Mid-city Modern Tropical Home

Mid-city Modern Tropical Home

Mid-city Modern Tropical Home

It’s right in the middle of the city near a SkyTrain station – but open to breezes and sunshine.  This contemporary tropical-style house is as cool and comfy as a country resort.

/// Thailand ///
Story: Patharasiri  /// Photography: Soopakorn Srisakul /// Architect: Puchong Sathiraphipatkul

The central area’s open design facilitates ventilation from the natural breeze.

Hall and teak staircase are to the south, for distance from the sun’s heat.

“The clock’s ticking. How much time do we have?” Earth (Puchong Sathiraphipatkul) asked himself. Their old family home was surrounded by tall buildings and his mother and father, grandpa and grandma were rapidly aging, so in just his third year of architectural studies he decided to take it on as a project, and his first customer was . . . his mother!

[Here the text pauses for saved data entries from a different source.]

theorem execDma_keeps {r₀ : State} (visit : UnitVisit) (s : State) (hk : Keeps r₀ s) :
    KeepsOut r₀ (execDma visit s) := by
  unfold execDma
  refine act_keeps hk ?_
  repeat' first
    | with_reducible assumption | with_reducible apply act_keeps | with_reducible apply State.runQueued_keeps
    | with_reducible apply Matmul.run_keeps | with_reducible apply DmaCmd.run_keeps
    | with_reducible apply RillCmd.run_keeps | with_reducible apply AttnEnv.run_keeps
    | with_reducible apply AttnCmd.run_keeps | with_reducible apply ConvCmd.run_keeps
    | with_reducible refine Keeps.ite (fun _ => ?_) (fun _ => ?_) | with_reducible refine KeepsCore.same ?_ | intro _
    | dsimp only | simp only [keeps_mk_iff] | split

theorem State.bundleStep_keeps {r₀ : State} (s : State) (n : Nat) (q : Bundle) (hk : Keeps r₀ s) :
    Keeps r₀ (State.bundleStep s n q) := by
  unfold State.bundleStep
  repeat' first
    | with_reducible assumption | with_reducible apply State.modBasin_keeps
    | with_reducible refine Keeps.foldl (fun s a hk => ?_) ?_
    | with_reducible refine Keeps.foldl_fst (fun s b a hk => ?_) ?_
    | with_reducible refine Keeps.foldl_snd (fun b s a hk => ?_) ?_
    | with_reducible refine Keeps.ite (fun _ => ?_) (fun _ => ?_) | with_reducible refine KeepsCore.same ?_
    | dsimp only | simp only [keeps_mk_iff] | split

theorem State.loadVec_keeps {r₀ : State} (s : State) (n line r : Nat) (hk : Keeps r₀ s) :
    Keeps r₀ (State.loadVec s n line r) := by
  unfold State.loadVec
  repeat' first
    | with_reducible assumption | with_reducible apply State.modBasin_keeps
    | with_reducible refine Keeps.foldl (fun s a hk => ?_) ?_
    | with_reducible refine Keeps.foldl_fst (fun s b a hk => ?_) ?_
    | with_reducible refine Keeps.foldl_snd (fun b s a hk => ?_) ?_
    | with_reducible refine Keeps.ite (fun _ => ?_) (fun _ => ?_) | with_reducible refine KeepsCore.same ?_
    | dsimp only | simp only [keeps_mk_iff] | split

theorem State.storeVec_keeps {r₀ : State} (s : State) (n line r : Nat) (hk : Keeps r₀ s) :
    Keeps r₀ (State.storeVec s n line r) := by
  unfold State.storeVec
  repeat' first
    | with_reducible assumption | with_reducible apply State.wr_keeps
    | with_reducible refine Keeps.ite (fun _ => ?_) (fun _ => ?_) | with_reducible refine KeepsCore.same ?_
    | dsimp only | simp only [keeps_mk_iff] | split

theorem RillCmd.iter_keeps {r₀ : State} (q : RillCmd) (n : Nat) (bs : List Bundle) (s : State) (i : Nat) (hk : Keeps r₀ s) :
    Keeps r₀ (RillCmd.iter q n bs s i) := by
  unfold RillCmd.iter
  repeat' first
    | with_reducible assumption | with_reducible apply State.loadVec_keeps
    | with_reducible apply State.bundleStep_keeps | with_reducible apply State.storeVec_keeps
    | with_reducible refine Keeps.foldl (fun s a hk => ?_) ?_
    | with_reducible refine Keeps.ite (fun _ => ?_) (fun _ => ?_) | with_reducible refine KeepsCore.same ?_
    | dsimp only | simp only [keeps_mk_iff] | split

theorem RillCmd.run_keeps {r₀ : State} (q : RillCmd) (n : Nat) (s : State) (hk : Keeps r₀ s) :
    Keeps r₀ (RillCmd.run q n s).2 := by
  unfold RillCmd.run
  repeat' first
    | with_reducible assumption | with_reducible apply State.askLines_keeps | with_reducible apply RillCmd.iter_keeps
    | with_reducible refine Keeps.foldl (fun s a hk => ?_) ?_
    | with_reducible refine Keeps.foldl_fst (fun s b a hk => ?_) ?_
    | with_reducible refine Keeps.foldl_snd (fun b s a hk => ?_) ?_
    | with_reducible refine Keeps.ite (fun _ => ?_) (fun _ => ?_) | with_reducible refine KeepsCore.same ?_
    | dsimp only | simp only [keeps_mk_iff] | split

theorem execRill_keeps {r₀ : State} (basin : Nat) (s : State) (hk : Keeps r₀ s) :
    KeepsOut r₀ (execRill basin s) := by
  unfold execRill
  refine act_keeps hk ?_
  repeat' first
    | with_reducible assumption | with_reducible apply act_keeps | with_reducible apply State.runCmd_keeps
    | with_reducible apply Matmul.run_keeps | with_reducible apply DmaCmd.run_keeps
    | with_reducible apply RillCmd.run_keeps | with_reducible apply AttnEnv.run_keeps
    | with_reducible apply AttnCmd.run_keeps | with_reducible apply ConvCmd.run_keeps
    | with_reducible refine Keeps.ite (fun _ => ?_) (fun _ => ?_) | with_reducible refine KeepsCore.same ?_ | intro _
    | dsimp only | simp only [keeps_mk_iff] | split

theorem State.transposeBlock_keeps {r₀ : State} (s : State) (n e inLine inPitch outLine outPitch block : Nat) (hk : Keeps r₀ s) :
    Keeps r₀ (State.transposeBlock s n e inLine inPitch outLine outPitch block) := by
  unfold State.transposeBlock
  repeat' first
    | with_reducible assumption | with_reducible refine Keeps.foldl (fun s a hk => ?_) ?_
    | with_reducible refine Keeps.foldl_fst (fun s b a hk => ?_) ?_
    | with_reducible refine Keeps.foldl_snd (fun b s a hk => ?_) ?_
    | with_reducible refine Keeps.ite (fun _ => ?_) (fun _ => ?_) | with_reducible refine KeepsCore.same ?_
    | with_reducible refine KeepsCore.memory ?_ (memWrite_wf _ _) | dsimp only | simp only [keeps_mk_iff] | split

theorem transposeRun_keeps {r₀ : State} (n k : Nat) (q : QCmd) (s : State) (hk : Keeps r₀ s) :
    Keeps r₀ (transposeRun n k q s).2 := by
  unfold transposeRun
  repeat' first
    | with_reducible assumption | with_reducible apply State.askLines_keeps
    | with_reducible apply State.transposeBlock_keeps | with_reducible apply State.modQ_keeps
    | with_reducible refine Keeps.foldl (fun s a hk => ?_) ?_
    | with_reducible refine Keeps.foldl_fst (fun s b a hk => ?_) ?_
    | with_reducible refine Keeps.foldl_snd (fun b s a hk => ?_) ?_
    | with_reducible refine Keeps.ite (fun _ => ?_) (fun _ => ?_) | with_reducible refine KeepsCore.same ?_
    | dsimp only | simp only [keeps_mk_iff] | split

theorem execTranspose_keeps {r₀ : State} (visit : UnitVisit) (s : State) (hk : Keeps r₀ s) :
    KeepsOut r₀ (execTranspose visit s) := by
  unfold execTranspose
  refine act_keeps hk ?_
  repeat' first
    | with_reducible assumption | with_reducible apply act_keeps | with_reducible apply State.runQueued_keeps
    | with_reducible apply transposeRun_keeps | with_reducible refine Keeps.ite (fun _ => ?_) (fun _ => ?_)
    | with_reducible refine KeepsCore.same ?_ | intro _ | dsimp only | simp only [keeps_mk_iff] | split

“I was thinking time might not wait for us, so with my studies not finished and without much experience, I fell back on advice from teachers and older professionals.” Earth, now an architect with A49 House Design, says that the first challenge posed by his super-important customer was to create what she called a “Sukhumvit-style” house along the lines of the Spring & Summer Restaurant she liked so much, which had formerly been a residence in the Sukhumvit area.

“Mom is Mom. She’s the “decider,” always has to be pleased in every respect. In two years of professional life since then I haven’t had such a difficult customer. Back then I was constantly visiting stores and houses around Sukhumvit to get ideas on space configurations to suit our family’s lifestyle.”

They were lucky to get this huge plot of land in a short, quiet alley and near the SkyTrain station. Taking sun and wind direction into consideration, Earth faced the house north, narrow sides to the east and west making space for a big yard. He also used landfill to raise the house 150 cm height for a better view.

Building surface is open, with glass walls, and latticework to filter the light.
The house faces north: wide, spacious, light and airy.

“Starting with that trendy “Sukhumvit” theme, next comes “comfort design,” then “space design” for individual and common spaces and ‘transitional’ areas.” Earth shows us the outside fence, the carport, the walkway all around leading up to the reception hall and smaller spots, then up to the common areas and bedrooms above that.

“The home is fundamentally tropical Asian, its heart open to sun and wind. It’s in the form of two 600-square-meter blocks one atop the other, facing north onto the garden, the southern sun mostly falling on walkways, staircases, and outside balconies. The central ceiling is high, for good circulation. The west side has a thick concrete wall for sun protection. It’s a ‘passive’ design: architecture in harmony with nature, no wasted budget on technologies of comfort.”

Earth ends by saying he couldn’t have perfected his vision if it hadn’t been for the great contractors, relatives of a close friend, whose exquisite craftsmanship really shows. “Others may see this house as a little off-beat, but it completely fits our family’s style, in a balanced way. Sure works for me.”

Parents’ master bedroom, with an open, high ceiling, features Earth’s own custom-designed teak furniture.
In many spots there’s a “transitional space” area that makes things more intimate.